Exact copies of all the records are the expected output.

--- Input Enclosed Below ---

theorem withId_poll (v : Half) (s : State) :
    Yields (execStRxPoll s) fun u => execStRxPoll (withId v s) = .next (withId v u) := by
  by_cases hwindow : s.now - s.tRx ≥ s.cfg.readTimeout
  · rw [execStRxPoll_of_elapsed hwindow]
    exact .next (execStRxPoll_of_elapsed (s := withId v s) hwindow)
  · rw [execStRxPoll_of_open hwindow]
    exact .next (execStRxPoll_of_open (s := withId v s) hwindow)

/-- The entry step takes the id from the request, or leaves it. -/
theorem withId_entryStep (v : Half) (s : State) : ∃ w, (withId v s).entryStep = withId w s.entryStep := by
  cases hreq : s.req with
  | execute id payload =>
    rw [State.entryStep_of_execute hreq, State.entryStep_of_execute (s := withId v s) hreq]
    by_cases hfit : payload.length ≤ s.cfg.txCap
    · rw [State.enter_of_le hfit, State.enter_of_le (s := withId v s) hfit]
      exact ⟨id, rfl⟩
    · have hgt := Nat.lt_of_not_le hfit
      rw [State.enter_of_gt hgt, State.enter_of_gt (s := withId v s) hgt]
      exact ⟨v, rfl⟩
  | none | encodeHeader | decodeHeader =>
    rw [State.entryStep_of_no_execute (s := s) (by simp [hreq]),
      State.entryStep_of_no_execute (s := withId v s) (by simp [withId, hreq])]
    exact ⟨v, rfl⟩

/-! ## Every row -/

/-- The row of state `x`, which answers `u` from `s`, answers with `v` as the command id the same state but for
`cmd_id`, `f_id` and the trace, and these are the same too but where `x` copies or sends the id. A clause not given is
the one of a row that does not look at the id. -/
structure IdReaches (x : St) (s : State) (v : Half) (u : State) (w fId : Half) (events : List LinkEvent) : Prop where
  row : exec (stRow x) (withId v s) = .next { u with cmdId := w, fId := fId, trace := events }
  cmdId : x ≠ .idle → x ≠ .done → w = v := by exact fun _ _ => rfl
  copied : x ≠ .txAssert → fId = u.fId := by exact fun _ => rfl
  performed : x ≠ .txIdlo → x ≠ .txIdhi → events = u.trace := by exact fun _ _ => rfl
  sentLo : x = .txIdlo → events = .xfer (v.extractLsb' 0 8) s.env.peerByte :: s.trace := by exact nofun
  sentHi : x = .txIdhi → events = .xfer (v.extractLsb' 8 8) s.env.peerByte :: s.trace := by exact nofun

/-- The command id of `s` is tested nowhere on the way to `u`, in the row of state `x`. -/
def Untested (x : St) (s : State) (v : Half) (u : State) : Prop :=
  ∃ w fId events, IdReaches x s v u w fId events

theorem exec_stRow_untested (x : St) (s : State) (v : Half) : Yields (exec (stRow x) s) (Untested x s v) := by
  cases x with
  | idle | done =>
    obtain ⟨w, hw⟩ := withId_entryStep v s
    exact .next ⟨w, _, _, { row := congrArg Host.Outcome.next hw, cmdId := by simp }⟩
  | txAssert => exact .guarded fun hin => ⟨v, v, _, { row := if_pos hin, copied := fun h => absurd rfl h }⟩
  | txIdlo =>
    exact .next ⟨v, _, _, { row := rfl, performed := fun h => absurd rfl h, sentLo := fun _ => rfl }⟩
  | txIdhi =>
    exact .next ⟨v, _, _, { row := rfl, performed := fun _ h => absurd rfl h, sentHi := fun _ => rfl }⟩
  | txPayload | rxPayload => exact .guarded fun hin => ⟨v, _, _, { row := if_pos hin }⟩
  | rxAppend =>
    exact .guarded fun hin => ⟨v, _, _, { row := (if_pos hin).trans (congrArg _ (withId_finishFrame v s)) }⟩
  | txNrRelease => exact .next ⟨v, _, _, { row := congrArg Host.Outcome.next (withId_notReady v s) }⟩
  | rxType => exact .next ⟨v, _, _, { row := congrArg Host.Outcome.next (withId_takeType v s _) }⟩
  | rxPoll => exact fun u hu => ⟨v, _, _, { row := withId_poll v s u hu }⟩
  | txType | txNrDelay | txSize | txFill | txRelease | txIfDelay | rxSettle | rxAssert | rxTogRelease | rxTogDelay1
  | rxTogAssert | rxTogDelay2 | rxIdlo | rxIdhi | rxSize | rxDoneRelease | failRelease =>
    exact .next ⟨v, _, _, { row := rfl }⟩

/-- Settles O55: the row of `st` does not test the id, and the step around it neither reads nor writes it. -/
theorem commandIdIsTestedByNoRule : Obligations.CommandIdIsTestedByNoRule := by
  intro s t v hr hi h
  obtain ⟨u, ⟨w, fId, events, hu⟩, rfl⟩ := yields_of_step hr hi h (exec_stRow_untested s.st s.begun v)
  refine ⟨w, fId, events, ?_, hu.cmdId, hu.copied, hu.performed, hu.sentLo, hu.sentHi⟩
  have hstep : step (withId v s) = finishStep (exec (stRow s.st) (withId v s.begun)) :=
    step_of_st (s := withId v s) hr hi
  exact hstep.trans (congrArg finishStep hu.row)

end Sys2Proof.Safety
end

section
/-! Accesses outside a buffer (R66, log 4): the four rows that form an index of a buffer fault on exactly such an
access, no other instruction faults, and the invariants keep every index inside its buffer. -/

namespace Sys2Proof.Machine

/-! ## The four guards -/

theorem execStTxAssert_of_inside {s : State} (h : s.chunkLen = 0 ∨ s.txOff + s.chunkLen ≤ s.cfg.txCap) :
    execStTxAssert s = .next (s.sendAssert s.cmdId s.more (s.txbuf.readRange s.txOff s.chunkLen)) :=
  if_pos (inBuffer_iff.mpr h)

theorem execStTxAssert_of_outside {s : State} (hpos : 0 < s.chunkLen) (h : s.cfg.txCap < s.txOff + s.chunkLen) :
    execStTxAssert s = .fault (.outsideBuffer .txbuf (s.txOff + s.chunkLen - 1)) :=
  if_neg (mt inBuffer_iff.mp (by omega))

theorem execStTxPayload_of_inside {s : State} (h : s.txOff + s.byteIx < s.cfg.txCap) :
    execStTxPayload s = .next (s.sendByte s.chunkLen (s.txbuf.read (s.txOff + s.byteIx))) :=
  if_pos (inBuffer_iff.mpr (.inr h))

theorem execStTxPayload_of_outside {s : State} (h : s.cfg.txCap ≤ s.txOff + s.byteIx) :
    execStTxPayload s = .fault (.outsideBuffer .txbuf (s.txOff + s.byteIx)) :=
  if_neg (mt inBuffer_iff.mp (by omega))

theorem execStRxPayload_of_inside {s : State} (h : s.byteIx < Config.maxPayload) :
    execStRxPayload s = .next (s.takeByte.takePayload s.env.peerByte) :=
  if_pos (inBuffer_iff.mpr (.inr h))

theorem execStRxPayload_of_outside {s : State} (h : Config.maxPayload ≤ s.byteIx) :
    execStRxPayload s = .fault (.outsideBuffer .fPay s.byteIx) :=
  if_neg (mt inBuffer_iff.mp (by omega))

--- End of Enclosed Input ---

Task response -
theorem withId_poll (v : Half) (s : State) :
    Yields (execStRxPoll s) fun u => execStRxPoll (withId v s) = .next (withId v u) := by
  by_cases hwindow : s.now - s.tRx ≥ s.cfg.readTimeout
  · rw [execStRxPoll_of_elapsed hwindow]
    exact .next (execStRxPoll_of_elapsed (s := withId v s) hwindow)
  · rw [execStRxPoll_of_open hwindow]
    exact .next (execStRxPoll_of_open (s := withId v s) hwindow)

/-- The entry step takes the id from the request, or leaves it. -/
theorem withId_entryStep (v : Half) (s : State) : ∃ w, (withId v s).entryStep = withId w s.entryStep := by
  cases hreq : s.req with
  | execute id payload =>
    rw [State.entryStep_of_execute hreq, State.entryStep_of_execute (s := withId v s) hreq]
    by_cases hfit : payload.length ≤ s.cfg.txCap
    · rw [State.enter_of_le hfit, State.enter_of_le (s := withId v s) hfit]
      exact ⟨id, rfl⟩
    · have hgt := Nat.lt_of_not_le hfit
      rw [State.enter_of_gt hgt, State.enter_of_gt (s := withId v s) hgt]
      exact ⟨v, rfl⟩
  | none | encodeHeader | decodeHeader =>
    rw [State.entryStep_of_no_execute (s := s) (by simp [hreq]),
      State.entryStep_of_no_execute (s := withId v s) (by simp [withId, hreq])]
    exact ⟨v, rfl⟩

/-! ## Every row -/

/-- The row of state `x`, which answers `u` from `s`, answers with `v` as the command id the same state but for
`cmd_id`, `f_id` and the trace, and these are the same too but where `x` copies or sends the id. A clause not given is
the one of a row that does not look at the id. -/
structure IdReaches (x : St) (s : State) (v : Half) (u : State) (w fId : Half) (events : List LinkEvent) : Prop where
  row : exec (stRow x) (withId v s) = .next { u with cmdId := w, fId := fId, trace := events }
  cmdId : x ≠ .idle → x ≠ .done → w = v := by exact fun _ _ => rfl
  copied : x ≠ .txAssert → fId = u.fId := by exact fun _ => rfl
  performed : x ≠ .txIdlo → x ≠ .txIdhi → events = u.trace := by exact fun _ _ => rfl
  sentLo : x = .txIdlo → events = .xfer (v.extractLsb' 0 8) s.env.peerByte :: s.trace := by exact nofun
  sentHi : x = .txIdhi → events = .xfer (v.extractLsb' 8 8) s.env.peerByte :: s.trace := by exact nofun

/-- The command id of `s` is tested nowhere on the way to `u`, in the row of state `x`. -/
def Untested (x : St) (s : State) (v : Half) (u : State) : Prop :=
  ∃ w fId events, IdReaches x s v u w fId events

theorem exec_stRow_untested (x : St) (s : State) (v : Half) : Yields (exec (stRow x) s) (Untested x s v) := by
  cases x with
  | idle | done =>
    obtain ⟨w, hw⟩ := withId_entryStep v s
    exact .next ⟨w, _, _, { row := congrArg Host.Outcome.next hw, cmdId := by simp }⟩
  | txAssert => exact .guarded fun hin => ⟨v, v, _, { row := if_pos hin, copied := fun h => absurd rfl h }⟩
  | txIdlo =>
    exact .next ⟨v, _, _, { row := rfl, performed := fun h => absurd rfl h, sentLo := fun _ => rfl }⟩
  | txIdhi =>
    exact .next ⟨v, _, _, { row := rfl, performed := fun _ h => absurd rfl h, sentHi := fun _ => rfl }⟩
  | txPayload | rxPayload => exact .guarded fun hin => ⟨v, _, _, { row := if_pos hin }⟩
  | rxAppend =>
    exact .guarded fun hin => ⟨v, _, _, { row := (if_pos hin).trans (congrArg _ (withId_finishFrame v s)) }⟩
  | txNrRelease => exact .next ⟨v, _, _, { row := congrArg Host.Outcome.next (withId_notReady v s) }⟩
  | rxType => exact .next ⟨v, _, _, { row := congrArg Host.Outcome.next (withId_takeType v s _) }⟩
  | rxPoll => exact fun u hu => ⟨v, _, _, { row := withId_poll v s u hu }⟩
  | txType | txNrDelay | txSize | txFill | txRelease | txIfDelay | rxSettle | rxAssert | rxTogRelease | rxTogDelay1
  | rxTogAssert | rxTogDelay2 | rxIdlo | rxIdhi | rxSize | rxDoneRelease | failRelease =>
    exact .next ⟨v, _, _, { row := rfl }⟩

/-- Settles O55: the row of `st` does not test the id, and the step around it neither reads nor writes it. -/
theorem commandIdIsTestedByNoRule : Obligations.CommandIdIsTestedByNoRule := by
  intro s t v hr hi h
  obtain ⟨u, ⟨w, fId, events, hu⟩, rfl⟩ := yields_of_step hr hi h (exec_stRow_untested s.st s.begun v)
  refine ⟨w, fId, events, ?_, hu.cmdId, hu.copied, hu.performed, hu.sentLo, hu.sentHi⟩
  have hstep : step (withId v s) = finishStep (exec (stRow s.st) (withId v s.begun)) :=
    step_of_st (s := withId v s) hr hi
  exact hstep.trans (congrArg finishStep hu.row)

end Sys2Proof.Safety
end

section
/-! Accesses outside a buffer (R66, log 4): the four rows that form an index of a buffer fault on exactly such an
access, no other instruction faults, and the invariants keep every index inside its buffer. -/

namespace Sys2Proof.Machine

/-! ## The four guards -/

theorem execStTxAssert_of_inside {s : State} (h : s.chunkLen = 0 ∨ s.txOff + s.chunkLen ≤ s.cfg.txCap) :
    execStTxAssert s = .next (s.sendAssert s.cmdId s.more (s.txbuf.readRange s.txOff s.chunkLen)) :=
  if_pos (inBuffer_iff.mpr h)

theorem execStTxAssert_of_outside {s : State} (hpos : 0 < s.chunkLen) (h : s.cfg.txCap < s.txOff + s.chunkLen) :
    execStTxAssert s = .fault (.outsideBuffer .txbuf (s.txOff + s.chunkLen - 1)) :=
  if_neg (mt inBuffer_iff.mp (by omega))

theorem execStTxPayload_of_inside {s : State} (h : s.txOff + s.byteIx < s.cfg.txCap) :
    execStTxPayload s = .next (s.sendByte s.chunkLen (s.txbuf.read (s.txOff + s.byteIx))) :=
  if_pos (inBuffer_iff.mpr (.inr h))

theorem execStTxPayload_of_outside {s : State} (h : s.cfg.txCap ≤ s.txOff + s.byteIx) :
    execStTxPayload s = .fault (.outsideBuffer .txbuf (s.txOff + s.byteIx)) :=
  if_neg (mt inBuffer_iff.mp (by omega))

theorem execStRxPayload_of_inside {s : State} (h : s.byteIx < Config.maxPayload) :
    execStRxPayload s = .next (s.takeByte.takePayload s.env.peerByte) :=
  if_pos (inBuffer_iff.mpr (.inr h))

theorem execStRxPayload_of_outside {s : State} (h : Config.maxPayload ≤ s.byteIx) :
    execStRxPayload s = .fault (.outsideBuffer .fPay s.byteIx) :=
  if_neg (mt inBuffer_iff.mp (by omega))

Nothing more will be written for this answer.